Your assignment — For each record below, give an exact transcription.

Recorded data —

/-- The lowest handle that the team does not hold (R206). -/
def freeHandle (t : Team) : Option Nat := [0, 1].find? (fun h => (look t.leases h).isNone)

/-- LEASE_GRANT: the oldest request of the cluster is granted an engine, MLEASE's under the lowest free handle. Where the team
has come to hold two leases since the request, its status is LIMIT (log 37). -/
def execLeaseGrant (cl : Nat) (s : State) : Out :=
  let c := clusterOf s cl
  match c.leaseq, grantEngine c s.cycle with
  | q :: t, some (e, th) =>
    let s := updCluster s cl (fun c => { c with leaseq := t })
    match q with
    | .mma n => .next (updOp (holdEngine s cl e (.implicit n)) n (fun o => { o with thermal := th }))
    | .handle ts k => .next (takeEngine s cl ts k e th)
    | .request ts cr n =>
      match (teamOf s cl ts).bind freeHandle with
      | some h => .next (leaseAnswer (takeEngine (updLeases s cl ts (fun l => put l h (newLease n))) cl ts h e th)
          { cl := cl, ts := ts, cr := cr } (st 0 h))
      | none => .next (leaseAnswer s { cl := cl, ts := ts, cr := cr } (st 0x41 0))
  | _, _ => .next s

/-- MMAs under a lease that are accepted and not complete. -/
def leaseOps (s : State) (cl ts k : Nat) : Bool := s.ops.any (fun o => underLease cl ts k o.2 && decide (o.2.phase ≠ .held))

/-- Could the oldest waiting request take engine `e` if it were free? A request that may take only the cool engine (R330) does not wait
for the tripped one, so that a spent lease on that one is renewed (R207): the model's choice (log 37). -/
def wanted (c : Cluster) (cycle e : Nat) : Bool := !c.leaseq.isEmpty && hotEngine c cycle != some e

/-- Is a lease's hold of engine `e` at an end or its count spent, at an operation boundary? -/
def expiryDue (s : State) (cl e : Nat) : Bool :=
  match (clusterOf s cl).engines[e]? with
  | none => false
  | some x => x.running.isNone && (match x.hold with
    | .lease ts k => (match (teamOf s cl ts).bind (fun t => look t.leases k) with
      | none => true
      | some l => (l.freed && !leaseOps s cl ts k) || l.left == 0)
    | _ => false)

/-- LEASE_EXPIRY: a freed lease without MMAs ends; a spent one passes the engine to a waiting request and waits in its turn,
or its count is renewed (R207, R208). -/
def execLeaseExpiry (cl e : Nat) (s : State) : Out :=
  if !expiryDue s cl e then .next s
  else match (clusterOf s cl).engines[e]? with
    | none => .next s
    | some x => match x.hold with
      | .lease ts k =>
        let free := holdEngine s cl e .free
        match (teamOf s cl ts).bind (fun t => look t.leases k) with
        | none => .next free
        | some l =>
          if l.freed && !leaseOps s cl ts k then .next (updLeases free cl ts (fun l => del l k))
          else if wanted (clusterOf s cl) s.cycle e then
            .next (updCluster (updLeases free cl ts (fun m => put m k { l with engine := none, left := 0 })) cl
              (fun c => { c with leaseq := c.leaseq ++ [.handle ts k] }))
          else .next (updLeases s cl ts (fun m => put m k { l with left := l.count }))
      | _ => .next s

/-! MLEASE, MFREE, MCFG, MSTAT (R206-R210). -/

/-- The checks of an RRR word of the engines: d, and up to three 32-bit sources (R195, R196). -/
def lSpec (f : RRR) (nsrc : Nat) (opt : Bool) : WordSpec :=
  rrrSpec { port := 0, d := pDstG false, a := pSrc false, b := if 2 ≤ nsrc then pSrc false else pNone,
            c := if 3 ≤ nsrc then pSrc false else pNone, ty := f.ty.toNat == 0, opt := opt } f false false false

/-- MLEASE for the issuing fibre. -/
def mleaseFor (f : RRR) (a : At) (i : Nat) (s : State) : State :=
  let c := opdVal s a i f.a 1 % 128
  let done (s : State) (v : Nat) : State := finishWord s a [(i, outRes f.d 1 v)]
  if c = 0 || 64 < c then done s (st 0x42 0)
  else match freeHandle a.team with
    | none => done s (st 0x41 0)
    | some h =>
      let k := clusterOf s a.ref.cl
      if f.opt.toNat = 1 then
        match k.leaseq, grantEngine k s.cycle with
        | [], some (e, th) =>
          done (takeEngine (updLeases s a.ref.cl a.ref.ts (fun l => put l h (newLease c))) a.ref.cl a.ref.ts h e th) (st 0 h)
        | _, _ => done s (st 0x43 0)
      else
        waitAt (updCluster s a.ref.cl (fun k => { k with leaseq := k.leaseq ++ [.request a.ref.ts a.ref.cr c] })) a (.lease i f.d) false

Written answer —
/-- The lowest handle that the team does not hold (R206). -/
def freeHandle (t : Team) : Option Nat := [0, 1].find? (fun h => (look t.leases h).isNone)

/-- LEASE_GRANT: the oldest request of the cluster is granted an engine, MLEASE's under the lowest free handle. Where the team
has come to hold two leases since the request, its status is LIMIT (log 37). -/
def execLeaseGrant (cl : Nat) (s : State) : Out :=
  let c := clusterOf s cl
  match c.leaseq, grantEngine c s.cycle with
  | q :: t, some (e, th) =>
    let s := updCluster s cl (fun c => { c with leaseq := t })
    match q with
    | .mma n => .next (updOp (holdEngine s cl e (.implicit n)) n (fun o => { o with thermal := th }))
    | .handle ts k => .next (takeEngine s cl ts k e th)
    | .request ts cr n =>
      match (teamOf s cl ts).bind freeHandle with
      | some h => .next (leaseAnswer (takeEngine (updLeases s cl ts (fun l => put l h (newLease n))) cl ts h e th)
          { cl := cl, ts := ts, cr := cr } (st 0 h))
      | none => .next (leaseAnswer s { cl := cl, ts := ts, cr := cr } (st 0x41 0))
  | _, _ => .next s

/-- MMAs under a lease that are accepted and not complete. -/
def leaseOps (s : State) (cl ts k : Nat) : Bool := s.ops.any (fun o => underLease cl ts k o.2 && decide (o.2.phase ≠ .held))

/-- Could the oldest waiting request take engine `e` if it were free? A request that may take only the cool engine (R330) does not wait
for the tripped one, so that a spent lease on that one is renewed (R207): the model's choice (log 37). -/
def wanted (c : Cluster) (cycle e : Nat) : Bool := !c.leaseq.isEmpty && hotEngine c cycle != some e

/-- Is a lease's hold of engine `e` at an end or its count spent, at an operation boundary? -/
def expiryDue (s : State) (cl e : Nat) : Bool :=
  match (clusterOf s cl).engines[e]? with
  | none => false
  | some x => x.running.isNone && (match x.hold with
    | .lease ts k => (match (teamOf s cl ts).bind (fun t => look t.leases k) with
      | none => true
      | some l => (l.freed && !leaseOps s cl ts k) || l.left == 0)
    | _ => false)

/-- LEASE_EXPIRY: a freed lease without MMAs ends; a spent one passes the engine to a waiting request and waits in its turn,
or its count is renewed (R207, R208). -/
def execLeaseExpiry (cl e : Nat) (s : State) : Out :=
  if !expiryDue s cl e then .next s
  else match (clusterOf s cl).engines[e]? with
    | none => .next s
    | some x => match x.hold with
      | .lease ts k =>
        let free := holdEngine s cl e .free
        match (teamOf s cl ts).bind (fun t => look t.leases k) with
        | none => .next free
        | some l =>
          if l.freed && !leaseOps s cl ts k then .next (updLeases free cl ts (fun l => del l k))
          else if wanted (clusterOf s cl) s.cycle e then
            .next (updCluster (updLeases free cl ts (fun m => put m k { l with engine := none, left := 0 })) cl
              (fun c => { c with leaseq := c.leaseq ++ [.handle ts k] }))
          else .next (updLeases s cl ts (fun m => put m k { l with left := l.count }))
      | _ => .next s

/-! MLEASE, MFREE, MCFG, MSTAT (R206-R210). -/

/-- The checks of an RRR word of the engines: d, and up to three 32-bit sources (R195, R196). -/
def lSpec (f : RRR) (nsrc : Nat) (opt : Bool) : WordSpec :=
  rrrSpec { port := 0, d := pDstG false, a := pSrc false, b := if 2 ≤ nsrc then pSrc false else pNone,
            c := if 3 ≤ nsrc then pSrc false else pNone, ty := f.ty.toNat == 0, opt := opt } f false false false

/-- MLEASE for the issuing fibre. -/
def mleaseFor (f : RRR) (a : At) (i : Nat) (s : State) : State :=
  let c := opdVal s a i f.a 1 % 128
  let done (s : State) (v : Nat) : State := finishWord s a [(i, outRes f.d 1 v)]
  if c = 0 || 64 < c then done s (st 0x42 0)
  else match freeHandle a.team with
    | none => done s (st 0x41 0)
    | some h =>
      let k := clusterOf s a.ref.cl
      if f.opt.toNat = 1 then
        match k.leaseq, grantEngine k s.cycle with
        | [], some (e, th) =>
          done (takeEngine (updLeases s a.ref.cl a.ref.ts (fun l => put l h (newLease c))) a.ref.cl a.ref.ts h e th) (st 0 h)
        | _, _ => done s (st 0x43 0)
      else
        waitAt (updCluster s a.ref.cl (fun k => { k with leaseq := k.leaseq ++ [.request a.ref.ts a.ref.cr c] })) a (.lease i f.d) false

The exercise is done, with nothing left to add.